-- ==== Sys2Proof/Laws/Keys.lean ====
section
/-!
SUPPORT. Where each field is held in the register table, and its width: two fields are told apart by arithmetic on their keys.
-/
namespace Sys2Proof.Machine

theorem Field.key_rows (f : Field) (n : Nat) :
    f.key n = (f.reg.off * 32 + f.lo) + f.reg.stride * 32 * (n / f.reg.count2) + f.reg.stride2 * 32 * (n % f.reg.count2) := by
  unfold Field.key Reg.addr
  ring

theorem Field.key_plain (f : Field) (n : Nat) (h : f.reg.count2 = 1) : f.key n = (f.reg.off * 32 + f.lo) + f.reg.stride * 32 * n := by
  rw [Field.key_rows, h, Nat.div_one, Nat.mod_one, Nat.mul_zero, Nat.add_zero]

theorem Field.key_one (f : Field) (n : Nat) (h : f.reg.count2 = 1) (h' : f.reg.stride = 0) : f.key n = f.reg.off * 32 + f.lo := by
  simp [Field.key_plain f n h, h']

• Exercise goal: Starting from the first line above, copy the data through to the last line exactly.

• Solution to this exercise:
-- ==== Sys2Proof/Laws/Keys.lean ====
section
/-!
SUPPORT. Where each field is held in the register table, and its width: two fields are told apart by arithmetic on their keys.
-/
namespace Sys2Proof.Machine

theorem Field.key_rows (f : Field) (n : Nat) :
    f.key n = (f.reg.off * 32 + f.lo) + f.reg.stride * 32 * (n / f.reg.count2) + f.reg.stride2 * 32 * (n % f.reg.count2) := by
  unfold Field.key Reg.addr
  ring

theorem Field.key_plain (f : Field) (n : Nat) (h : f.reg.count2 = 1) : f.key n = (f.reg.off * 32 + f.lo) + f.reg.stride * 32 * n := by
  rw [Field.key_rows, h, Nat.div_one, Nat.mod_one, Nat.mul_zero, Nat.add_zero]

theorem Field.key_one (f : Field) (n : Nat) (h : f.reg.count2 = 1) (h' : f.reg.stride = 0) : f.key n = f.reg.off * 32 + f.lo := by
  simp [Field.key_plain f n h, h']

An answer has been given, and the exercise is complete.